With a start like that, "Little Shots of Happiness" could have been no more than your run-of-the-mill good-girl-gone-bad flick, were it not for Verow’s fine direction and an excellent performance by Bonnie Dickenson as Frances. Verow sets his characters in front of the camera, almost Warhol-like, and lets them interact. There are no easy or contrived encounters here, only awkward, cautious meetings, as the characters awkwardly try to discover themselves in relation to the people they meet. The result is intimate Cassavetes-like realism, full of tenderness and honesty. Dickenson subtly plays Frances as both vulnerable and brassy, fragile yet resilient. We see her fumble through flirtatious lies and clumsily try on different versions of herself, wearing different outfits, using different names. Above all, we see her willfully losing control, cracked and wounded, staggering towards emancipation.

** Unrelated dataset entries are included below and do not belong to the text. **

theorem handlerNirq_quiet (s : State) : Quiet s (handlerNirq s) := by
  have hq := (busRun_busOnly
    [.regRead s.params.radio.regIntStatus1, .regRead s.params.radio.regIntStatus2] s).quiet
  unfold handlerNirq
  split
  · rename_i s1 _ t e
    rw [e] at hq
    split
    · dsimp only
      split
      · exact hq.trans (enterTarget_quiet .ready t)
      · exact (hq.trans (enterTarget_quiet .ready t)).trans (raiseFlag_quiet (by decide) _)
    · exact hq
  · rename_i t _ e
    rw [e] at hq
    exact hq.trans (raiseFlag_quiet (by decide) _)

theorem handlerTxclk_quiet (s : State) : Quiet s (handlerTxclk s) := by
  unfold handlerTxclk
  split
  · dsimp only
    split
    · exact quiet_of_beacon { s.beacon with toneCount := 0#16, dataPin := !s.beacon.dataPin }
        [.pin .data (!s.beacon.dataPin)] rfl (by simp [TraceEvent.isSpi]) (.inl ⟨rfl, rfl⟩) (.inl rfl)
        (.inl rfl) (fun h => by simpa using Nat.lt_of_le_of_lt (Nat.zero_le _) h) ⟨0#8, by simp, by simp⟩
    · rename_i h
      refine quiet_of_beacon { s.beacon with toneCount := s.beacon.toneCount + 1#16 } []
        (by simp [State.setBeacon]) (by simp) (.inl ⟨rfl, rfl⟩) (.inl rfl) (.inl rfl) (fun h2 => ?_)
        ⟨0#8, by simp, by simp⟩
      have hle : (s.beacon.toneCount + 1#16).toNat ≤ s.beacon.toneCount.toNat + 1 := by
        rw [BitVec.toNat_add]
        exact Nat.mod_le _ _
      change (s.beacon.toneCount + 1#16).toNat < _
      omega
  · exact Quiet.refl s

/-- Everything a handler body can do. -/
theorem handlerBody_step (x : Source) (s : State) : HandlerStep s (handlerBody x s) := by
  cases x with
  | cmpA =>
    show HandlerStep s (handlerCmpA s)
    unfold handlerCmpA
    split
    · exact tickMorse_step s
    · exact tickMorse_step s
    · exact tickPn_step s
    · exact tickPn_step s
    · exact tickQueue_step s
    all_goals exact (Quiet.refl s).handlerStep
  | cmpB => exact (handlerCmpB_quiet s).handlerStep
  | nirq => exact (handlerNirq_quiet s).handlerStep
  | txclk => exact (handlerTxclk_quiet s).handlerStep

/-- Everything taking an interrupt can do. -/
theorem takeInterrupt_step (x : Source) (s : State) : HandlerStep s (takeInterrupt x s) := by
  have he := enterHandler_quiet x s
  obtain ⟨r0, r1, m, p, h0, h1, hm, hp, q⟩ := handlerBody_step x (s.enterHandler x)
  refine .mk r0 r1 m p h0 h1 hm hp (Quiet.trans ?_ q)
  exact {
    frame := rfl
    extends_trace := he.extends_trace
    sticky := he.sticky
    silent := he.silent
    radio := he.radio
    mode := he.mode
    ccrA := he.ccrA
    ccrB := he.ccrB
    tone := he.tone
    flags := he.flags }

end Sys2Proof.Machine
end

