-- ==== Sys2Proof/Laws/PerInstr.lean ====
section
/-! SUPPORT. Facts about every command as syntax, one lemma per command. -/

namespace Sys2Proof.Laws.EncodingRow

/-- The word of a command matches its own row of the opcode table and no other (R94, R112). -/
def Statement (i : Instr) : Prop := (rowsOf (encode i)).map (·.name) = [mnemonic i]

/-- The rows a word with known fields matches. -/
theorem rowsOf_of_fields {w : Word} {op hi lo : Byte} (ho : opField w = op) (hh : hiField w = hi)
    (hl : loField w = lo) :
    rowsOf w = opcodeTable.filter fun r => decide (op &&& opField r.mask = opField r.pattern ∧
      hi &&& hiField r.mask = hiField r.pattern ∧ lo &&& loField r.mask = loField r.pattern) := by
  unfold rowsOf
  apply List.filter_congr
  intro r _
  rw [Bool.eq_iff_iff, accepts_iff, ho, hh, hl, decide_eq_true_iff]

/-- The rows of a word written from its opcode and argument bytes. -/
theorem rowsOf_word (op hi lo : Byte) :
    rowsOf (word op hi lo) = opcodeTable.filter fun r =>
      decide (op &&& opField r.mask = opField r.pattern ∧
        hi &&& hiField r.mask = hiField r.pattern ∧ lo &&& loField r.mask = loField r.pattern) :=
  rowsOf_of_fields (opField_word ..) (hiField_word ..) (loField_word ..)

/-- The rows of a word written from its opcode and its argument. -/
theorem rowsOf_append (op : Byte) (arg : Half) :
    rowsOf (op ++ arg : Word) = opcodeTable.filter fun r =>
      decide (op &&& opField r.mask = opField r.pattern ∧
        arg.extractLsb' 8 8 &&& hiField r.mask = hiField r.pattern ∧
        arg.extractLsb' 0 8 &&& loField r.mask = loField r.pattern) :=
  rowsOf_of_fields (opField_append ..) (hiField_append ..) (loField_append ..)

/-- Bit 15 of the argument is clear in formats A and AV (R93). -/
theorem addrByte_and (a : RegAddr) : addrByte a &&& 128#8 = 0#8 := by
  revert a
  decide

theorem rbPut (k b : Byte) : Statement (.rbPut k b) := by
  simp [Statement, encode, rowsOf_word, opcodeTable, opField, hiField, loField, mnemonic]

theorem rbGet (k : Byte) : Statement (.rbGet k) := by
  simp [Statement, encode, rowsOf_word, opcodeTable, opField, hiField, loField, mnemonic]

theorem rbLen (k : Byte) : Statement (.rbLen k) := by
  simp [Statement, encode, rowsOf_word, opcodeTable, opField, hiField, loField, mnemonic]

theorem rbPeek (k n : Byte) : Statement (.rbPeek k n) := by
  simp [Statement, encode, rowsOf_word, opcodeTable, opField, hiField, loField, mnemonic]

theorem rbIsFull (k : Byte) : Statement (.rbIsFull k) := by
  simp [Statement, encode, rowsOf_word, opcodeTable, opField, hiField, loField, mnemonic]

theorem rbIsEmpty (k : Byte) : Statement (.rbIsEmpty k) := by
  simp [Statement, encode, rowsOf_word, opcodeTable, opField, hiField, loField, mnemonic]

theorem regRead (a : RegAddr) : Statement (.regRead a) := by
  simp [Statement, encode, rowsOf_word, opcodeTable, opField, hiField, loField, mnemonic, addrByte_and]

theorem regWrite (a : RegAddr) (v : Byte) : Statement (.regWrite a v) := by
  simp [Statement, encode, rowsOf_word, opcodeTable, opField, hiField, loField, mnemonic, addrByte_and]

theorem regBurstRead (a : RegAddr) (n : Byte) : Statement (.regBurstRead a n) := by
  simp [Statement, encode, rowsOf_word, opcodeTable, opField, hiField, loField, mnemonic, addrByte_and]

theorem regBurstWrite (a : RegAddr) (n : Byte) : Statement (.regBurstWrite a n) := by
  simp [Statement, encode, rowsOf_word, opcodeTable, opField, hiField, loField, mnemonic, addrByte_and]

theorem radioReset : Statement (.radioReset) := by
  simp [Statement, encode, rowsOf_word, opcodeTable, opField, hiField, loField, mnemonic]

theorem radioCheckId : Statement (.radioCheckId) := by
  simp [Statement, encode, rowsOf_word, opcodeTable, opField, hiField, loField, mnemonic]

theorem radioApplyConfig (k : Byte) : Statement (.radioApplyConfig k) := by
  simp [Statement, encode, rowsOf_word, opcodeTable, opField, hiField, loField, mnemonic]

theorem radioSetState (t : Byte) : Statement (.radioSetState t) := by
  simp [Statement, encode, rowsOf_word, opcodeTable, opField, hiField, loField, mnemonic]

theorem radioLoadPacket (n : Byte) : Statement (.radioLoadPacket n) := by
  simp [Statement, encode, rowsOf_word, opcodeTable, opField, hiField, loField, mnemonic]

theorem morseStart (len : Half) : Statement (.morseStart len) := by
  simp [Statement, encode, rowsOf_append, opcodeTable, opField, hiField, loField, mnemonic]

theorem morseTick : Statement (.morseTick) := by
  simp [Statement, encode, rowsOf_word, opcodeTable, opField, hiField, loField, mnemonic]

theorem pnInit (seed : Half) : Statement (.pnInit seed) := by
  simp [Statement, encode, rowsOf_append, opcodeTable, opField, hiField, loField, mnemonic]

theorem pnTick : Statement (.pnTick) := by
  simp [Statement, encode, rowsOf_word, opcodeTable, opField, hiField, loField, mnemonic]

theorem beaconStart (m : Byte) : Statement (.beaconStart m) := by
  simp [Statement, encode, rowsOf_word, opcodeTable, opField, hiField, loField, mnemonic]

theorem beaconStop : Statement (.beaconStop) := by
  simp [Statement, encode, rowsOf_word, opcodeTable, opField, hiField, loField, mnemonic]

theorem beaconService : Statement (.beaconService) := by
  simp [Statement, encode, rowsOf_word, opcodeTable, opField, hiField, loField, mnemonic]

theorem beaconStatus (sel : Byte) : Statement (.beaconStatus sel) := by
  simp [Statement, encode, rowsOf_word, opcodeTable, opField, hiField, loField, mnemonic]

end Sys2Proof.Laws.EncodingRow
end

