/-- The served source's handler is the whole step; the entry writes the pending bit and the trace (R296). -/
theorem step_of_nextInterrupt {s : State} {y : Source} (ht : s.env.turns = []) (hy : s.nextInterrupt = some y) :
    step s = .next (handlerBody y { s with
      beacon := { s.beacon with ip := setSource s.beacon.ip y false }
      trace := s.trace ++ [.irq y] }) := by
  rw [step_eq, nextAction_of_no_turns ht]
  simp only [afterInterrupts, hy, afterAction]
  rfl

/-- Settles O53: with a legal order some deliverable source is found, and the step serves the one found. -/
theorem deliverableSourceIsServedFirst : Obligations.DeliverableSourceIsServedFirst := by
  rintro s horder ht ⟨x, hx⟩
  obtain ⟨y, hy⟩ := nextInterrupt_of_deliverable horder (Beacon.deliverable_iff.mpr hx)
  obtain ⟨hpending, henabled⟩ := Beacon.deliverable_iff.mp (deliverable_of_nextInterrupt hy)
  refine ⟨y, hpending, henabled, step_of_nextInterrupt ht hy, ?_, fun z hz => ?_⟩
  · rw [hasSource_setSource, if_pos rfl]
  · rw [hasSource_setSource, if_neg hz]

/-! ## The wall clock and the tone (R300, R302) -/

theorem handlerTxclk_toggles {s : State} (hm : s.beacon.mode = .tone)
    (hdiv : (s.beacon.toneCount + 1#16).toNat = s.params.toneDiv) :
    handlerTxclk s = (s.setBeacon { s.beacon with toneCount := 0#16 }).driveData (!s.beacon.dataPin) := by
  simp only [handlerTxclk, hm, hdiv, if_true]

theorem handlerTxclk_counts {s : State} (hm : s.beacon.mode = .tone)
    (hdiv : (s.beacon.toneCount + 1#16).toNat ≠ s.params.toneDiv) :
    handlerTxclk s = s.setBeacon { s.beacon with toneCount := s.beacon.toneCount + 1#16 } := by
  simp only [handlerTxclk, hm, hdiv, if_true, if_false]

theorem handlerTxclk_of_not_tone {s : State} (hm : s.beacon.mode ≠ .tone) : handlerTxclk s = s := by
  simp only [handlerTxclk, hm, if_false]

/-- Settles O56: the CMP_B handler has one case, the TXCLK handler the three above. -/
theorem wallClockAndToneHandlers : Obligations.WallClockAndToneHandlers := fun _ =>
  ⟨rfl, handlerTxclk_toggles, handlerTxclk_counts, handlerTxclk_of_not_tone⟩

end Sys2Proof.Machine
end
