-- ==== Sys2Proof/Config.lean ====
section
/-! DEFINITION. The configuration parameters (spec/00_scope.md R6, R7), the constraints on them (R8),
the built instance, and the free values of spec/93_implementation_defined.md U8. -/

namespace Sys2Proof

/-- The parameters of R6 and R7, raw. `tickPeriodNs` is informative: no rule depends on it (R7). -/
structure Params where
  tickW : Nat
  validMin : Nat
  validMax : Nat
  ratioMin : Nat
  ratioMax : Nat
  preHighRef : Nat
  preHighMin : Nat
  preHighMax : Nat
  tickPeriodNs : Nat
deriving DecidableEq, Repr

/-- The greatest tick count, `2^TICK_W - 1`. -/
def Params.tickMax (p : Params) : Nat := 2 ^ p.tickW - 1

/-- R8 (a). -/
abbrev Params.TickWidthOk (p : Params) : Prop := 1 ≤ p.tickW ∧ p.tickW ≤ 24

/-- R8 (b). -/
abbrev Params.PreambleBandOk (p : Params) : Prop :=
  1 ≤ p.preHighMin ∧ p.preHighMin ≤ p.preHighRef ∧ p.preHighRef ≤ p.preHighMax ∧
    p.preHighMax ≤ p.tickMax

/-- R8 (c). -/
abbrev Params.ValidBoundsOk (p : Params) : Prop :=
  p.validMin ≤ p.validMax ∧ p.validMax ≤ p.tickMax

/-- R8 (d). -/
abbrev Params.RatioOk (p : Params) : Prop :=
  1 ≤ p.ratioMin ∧ p.ratioMin ≤ p.ratioMax ∧ p.ratioMax ≤ 63

/-- R8: the constraints every configuration must meet. -/
abbrev Params.Valid (p : Params) : Prop :=
  p.TickWidthOk ∧ p.PreambleBandOk ∧ p.ValidBoundsOk ∧ p.RatioOk

/-- A configuration: parameters that meet R8. -/
structure Config extends Params where
  valid : toParams.Valid

/-- "a configuration that breaks one is not an instance of this hardware and a model refuses it"
(R8, U15). -/
def Config.ofParams? (p : Params) : Option Config :=
  if h : p.Valid then some ⟨p, h⟩ else none

/-- The defaults of R6 and R7. -/
def Params.default : Params where
  tickW := 16
  validMin := 450
  validMax := 8500
  ratioMin := 25
  ratioMax := 40
  preHighRef := 640
  preHighMin := 480
  preHighMax := 800
  tickPeriodNs := 500

/-- The built instance this machine is: the defaults (DESIGN CHOICE, notes/assumptions/1.md). -/
def Config.built : Config := ⟨Params.default, by decide⟩

/-- `TICK_W` of the built instance. -/
abbrev tickW : Nat := Config.built.tickW

/-- A tick count: `highTicks`, `lowTicks`, the Tick Source count (R7). -/
abbrev Tick := BitVec tickW

/-- The address a `RESET` leaves: UNSPECIFIED, any 20-bit value, drawn afresh at each `RESET`
(R28, R141, U8; notes/assumptions/3.md). -/
opaque Config.freeAddress : Nat → Address

/-- The key a `RESET` leaves: UNSPECIFIED, any 4-bit value, drawn afresh at each `RESET`
(R28, R141, U8; notes/assumptions/3.md). -/
opaque Config.freeKey : Nat → Key

end Sys2Proof
end

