/-- Every operation but `LINE`, armed otherwise, leaves the same state with some polarity: the one it
arms for itself, or the one it found. -/
theorem exec_armForEdge {i : Instr} {s u : State} (hline : ∀ q, i ≠ .line q)
    (h : exec i s = .next u) (p : Polarity) :
    ∃ q, exec i (s.armForEdge p) = .next (u.armForEdge q) := by
  by_cases hcore : i.agent = .core
  · exact exec_core_armForEdge hcore h p
  · cases i with
    | notify _ | edgeFirst _ | edgeFall _ | riseMiss _ | riseSync _ | riseDesync _ | riseBit _
    | riseDone _ => exact absurd rfl hcore
    | line q => exact absurd rfl (hline q)
    | tick n => exact ⟨p, exec_tick_armForEdge h p⟩
    | rearm | reset => cases h; exact ⟨.rising, rfl⟩
    | clrdet | disable | rdframe | rdaddr | rdkey | rddet => cases h; exact ⟨p, rfl⟩

/-- Settles O55. -/
theorem armedPolarityIsOnlyAnOutput : Obligations.ArmedPolarityIsOnlyAnOutput := by
  intro i p s u hline h
  obtain ⟨q, hv⟩ := exec_armForEdge hline h p
  exact ⟨_, hv, State.forgetPolarity_armForEdge u q⟩

end Sys2Proof.Machine
end

section
/-! The predicates of the Pulse Classifier and its verdict (spec/41_pulse_classifier.md R76 to R80), for
every configuration and, where the bounds are numbers, for the defaults. -/

namespace Sys2Proof.Machine

/-! The three predicates (R76 to R78) -/

/-- Settles O37. -/
theorem validRangeIsClosed : Obligations.ValidRangeIsClosed := by
  intro c low high
  rw [validRange_iff, Set.mem_Icc, Set.mem_Icc, and_assoc]

theorem validRange_comm (c : Config) (low high : Nat) :
    validRange c low high = validRange c high low := by
  rw [Bool.eq_iff_iff, validRangeIsClosed, validRangeIsClosed, and_comm]

/-- Settles O38: the comparison, doubled, is one of integers. -/
theorem decodeBitIsExact : Obligations.DecodeBitIsExact := by
  intro low high
  have hdouble : (3 / 2 : ℚ) * low ≤ high ↔ (3 : ℚ) * low ≤ 2 * high := by
    constructor <;> intro h <;> linarith
  rw [decodeBit_iff, hdouble]
  norm_cast

theorem isPreamble_high_pos {c : Config} {low high : Nat} (h : isPreamble c low high = true) :
    0 < high := by
  obtain ⟨-, ⟨hmin, -⟩, -⟩ := c.valid
  obtain ⟨hhigh, -⟩ := (isPreamble_iff c low high).mp h
  omega

theorem isPreamble_zero_high (c : Config) (low : Nat) : isPreamble c low 0 = false :=
  Bool.eq_false_iff.mpr fun h => absurd (isPreamble_high_pos h) (lt_irrefl 0)

/-- A band of the exact quotient, by cross-multiplication. -/
theorem div_mem_Icc_iff {low high : Nat} (hhigh : 0 < high) (a b : Nat) :
    (low : ℚ) / high ∈ Set.Icc (a : ℚ) (b : ℚ) ↔ a * high ≤ low ∧ low ≤ b * high := by
  have hpos : (0 : ℚ) < high := Nat.cast_pos.mpr hhigh
  rw [Set.mem_Icc, le_div_iff₀ hpos, div_le_iff₀ hpos]
  norm_cast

We have to take a few minor leaps of faith, of course, in order to believe all this. Her husband never tries to contact her at work, for instance. Nor do her co-workers notice that she wears the same outfit every day. And where does she shower? Or do laundry? Evidently, she can drink all night and still wake up in time to show up for work, no one the wiser. But these are petty concerns. The film’s only major blunder involves the husband, the only character here who seems composed less of flesh and blood than of the necessities (or conveniences) of plot. At the moment when he makes his inevitable entrance into the story, we don’t know enough about him or the context of their relationship to understand or care about his actions.

Luckily, this isn’t his film, and his crudely drawn character doesn’t mar the film. "Little Shots of Happiness" is a revealing and empathetic portrait of a woman teetering on the brink, sometimes playfully, often with desperation. All in all, it’s a refreshing and engaging film.

‘Little Shots of Happiness’ won the Grand Jury Prize at the Long Island Film Festival and the Special Award for Innovative Cinema at the New England Film Festival.


'Little Shots of Happiness' won the Grand Jury Prize at the Long Island Film Festival and the Special Award for Innovative Cinema at the New England Film Festival.